Indeed, Houghton says computational science is “ushering in a whole new era of drug discovery” as it’s being used more often in new drug discovery and drug development. He and his colleagues are also using it to perfect drugs by allowing scientists to modify the compounds to get rid of the side effects of otherwise effective drugs.
“Another major area where the Compute Canada Federation has helped us once again is in the work of other scientists,” Houghton says. “Khaled Barakat, of the pharmacy school at the University of Alberta, is using computational science to find small-molecule inhibitors of the immune checkpoints for cancer therapy.”
Barakat and the University of Calgary’s Sergei Noskov also used computational science to try to predict which small-molecule drugs might block the cardiac-iron channel known as the hERG. It turns out that a lot of drugs bind to the hERG and cause heartbeat irregularities, some serious. Both scientists have published several papers on using computational methods to predict the interaction of drugs with the cardiac-iron channel to prevent drug-induced cardiotoxicity. Together with Houghton, Tyrrell, and Tuszynski, they started a company called Achlys Inc. to deliver these sophisticated tools to the pharmaceutical industry.

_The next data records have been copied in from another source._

/-- A clock edge with nothing to wait for, outside HALT, moves the bytes the ports show. -/
theorem cycle_streams {p : PortsIn} {c : Clocked} (hm : c.seq.mode ≠ .halt) (hrst : p.rst = false)
    (htx : c.seq.txValidO = true → p.txReady = true) (hdly : c.seq.atHold = true → p.dlyDone = true) :
    ∃ t es, cycle p c = .next ⟨t, false⟩ ∧ c.seq.Streams t es := by
  have hmode : (c.seq.withDataI p.dataI).mode ≠ .halt := by rwa [State.withDataI_eq]
  obtain ⟨t, ht⟩ := step_next_of_ne_halt _ hmode
  obtain ⟨es, hs⟩ := step_withDataI_streams ht
  exact ⟨t, es, by rw [cycle_steps hrst htx hdly, ht, clockedNext], hs⟩

/-- Where the sequencer samples, `data_i` is the level its step takes. -/
theorem step_withDataI_sample {s : State} (v : Level) (h : s.samples = true) :
    ∃ t, step (s.withDataI v) = .next t ∧ t.smp = v ∧ t.uq = s.uq.tail ∧ t.wire = s.wire ∧ t.draws = s.draws ∧
      t.trace = s.trace ++ [.smp v] := by
  obtain ⟨u, hu, hsmp⟩ : ∃ u, s.headOp = some u ∧ (u = .smp ∨ u = .smpAcc) := by
    have hhead : s.headOp = some .smp ∨ s.headOp = some .smpAcc := by simpa [State.samples] using h
    exact hhead.elim (⟨_, ·, .inl rfl⟩) (⟨_, ·, .inr rfl⟩)
  obtain ⟨hm, us, hq⟩ := State.headOp_eq_some.1 hu
  have htail : s.uq.tail = us := by rw [hq]; rfl
  rw [State.withDataI_eq, h, htail]
  exact step_sample { s with wire := v :: s.wire } u us v s.wire hm hq hsmp rfl

end Sys2Proof.Machine
end

section
/-! The settled statements about runs without reset and about the ports. -/

namespace Sys2Proof.Proofs

open Sys2Proof Sys2Proof.Machine

/-- Settles O45: each action keeps what was received, but for the byte it sends. -/
theorem serialInputIsLossless : Obligations.SerialInputIsLossless := by
  intro as s t ha h
  obtain ⟨hrecv, es, hes⟩ := runActions_received as s t ha h
  exact ⟨hrecv, es, hes.symm⟩

/-- Settles O49: where a port's handshake meets, the cycle is a step that moves the byte; a cycle that waits moves none. -/
theorem serialPortsMoveOneByte : Obligations.SerialPortsMoveOneByte := by
  intro c p hrst
  refine ⟨fun hvalid hready => ?_, fun hvalid hready => ?_, fun d hd => ?_⟩
  · obtain ⟨b, rest, hr⟩ : ∃ b rest, c.seq.rx = b :: rest :=
      List.exists_cons_of_ne_nil (by simpa [State.rxValidI] using hvalid)
    obtain ⟨hm, -⟩ := State.rxReadyO_iff.1 hready
    obtain ⟨htx, hhold⟩ := State.of_rxReadyO hready
    obtain ⟨t, es, hc, hs⟩ := cycle_streams (p := p) hm hrst (by simp [htx]) (by simp [hhold])
    obtain ⟨hrx, htrace⟩ := hs.consumes hr hready
    exact ⟨b, t, by simp [State.rxDataI, hr], hc, by simp [hrx, hr], htrace⟩
  · obtain ⟨b, hb⟩ := Option.isSome_iff_exists.1 hvalid
    obtain ⟨hhold, hm⟩ := State.of_txValidO hvalid
    obtain ⟨t, es, hc, hs⟩ := cycle_streams hm hrst (fun _ => hready) (by simp [hhold])
    exact ⟨b, t, hb, hc, hs.sends hb⟩
  · obtain ⟨hreset, -⟩ | ⟨-, -, -, rfl⟩ | ⟨-, -, -, rfl⟩ | ⟨-, htx, t, ht, rfl⟩ := cycle_cases hd
    · simp [hrst] at hreset
    · exact ⟨fun _ => ⟨rfl, rfl⟩, fun _ => rfl⟩
    · exact ⟨fun _ => ⟨rfl, rfl⟩, fun _ => rfl⟩
    · obtain ⟨es, hs⟩ := step_withDataI_streams ht
      refine ⟨hs.consumes_none, fun hport => hs.sends_none ?_⟩
      cases hvalid : c.seq.txValidO with
      | false => rfl
      | true => simp [hvalid, htx hvalid] at hport

/-- Settles O50: only a clock edge that waits for a hold sets `asked`. -/
theorem clockEdgesKeepInv : Obligations.ClockEdgesKeepInv := by
  intro c d p hi hasked h
  obtain ⟨-, rfl⟩ | ⟨-, -, -, rfl⟩ | ⟨-, hhold, -, rfl⟩ | ⟨-, -, t, ht, rfl⟩ := cycle_cases h
  · exact ⟨c.seq.hardReset_inv, nofun⟩
  · exact ⟨hi, hasked⟩
  · exact ⟨hi, fun _ => hhold⟩
  · have hdata : (c.seq.withDataI p.dataI).Inv := by rw [State.withDataI_eq]; exact hi
    exact ⟨hdata.step ht, nofun⟩

/-- Settles O48, case by case of `cycle`; a hold is no pending byte. -/
theorem clockEdgeFollowsTheHandshakes : Obligations.ClockEdgeFollowsTheHandshakes := by
  intro c p
  refine ⟨fun hrst => ?_, fun hrst hvalid hready => ?_, fun hrst hhold hdone => ?_, fun hrst htx hdly => ?_⟩
  · simp [cycle, hrst, clockedReset]
  · simp [cycle, hrst, hvalid, hready]
  · refine ⟨by simp [Clocked.dlyStartO, hhold], { c with asked := true }, ?_, rfl, rfl, by simp [Clocked.dlyStartO]⟩
    simp [cycle, hrst, State.txValidO_of_atHold hhold, hhold, hdone]
  · refine ⟨cycle_steps hrst htx hdly, fun hsamples => ?_⟩
    obtain ⟨t, ht, hsmp⟩ := step_withDataI_sample p.dataI hsamples
    exact ⟨t, by rw [cycle_steps hrst htx hdly, ht, clockedNext], hsmp⟩

end Sys2Proof.Proofs
end

section
/-! What a run of the sequencer's steps alone leaves on the two lines, and when its DATA events stand. -/

namespace Sys2Proof.Machine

“It’s been wonderful to have Compute Canada Federation facilities available to our teams — and it can yield results very quickly,” he says. “Sometimes results come back in a few weeks instead of many months or even years. The systems are so formidable; they are really superb. You have to use some sophisticated software with the hardware, but our scientists have really benefited. When I came to Canada, it was already running and a lot of our young scientists used it. It’s not just for what we’re doing on Hep-C, but it’s relevant to COVID and many other disease targets.”
His current work on COVID-19, with the help of a grant from CIHR, is figuring out the best antigen to use in a vaccine and to explore how they might make antibodies more cross-neutralizing against different strains.
“So far, we’ve been using biological or wet-lab approaches, but just yesterday I was talking to a colleague and we decided we need to bring it to Dr. Sahu to see if he can help us predict the fine structure of sub-domains of the spike protein of COVID to help us design a better vaccine antigen. We are going to use the Compute Canada Federation technology for that.”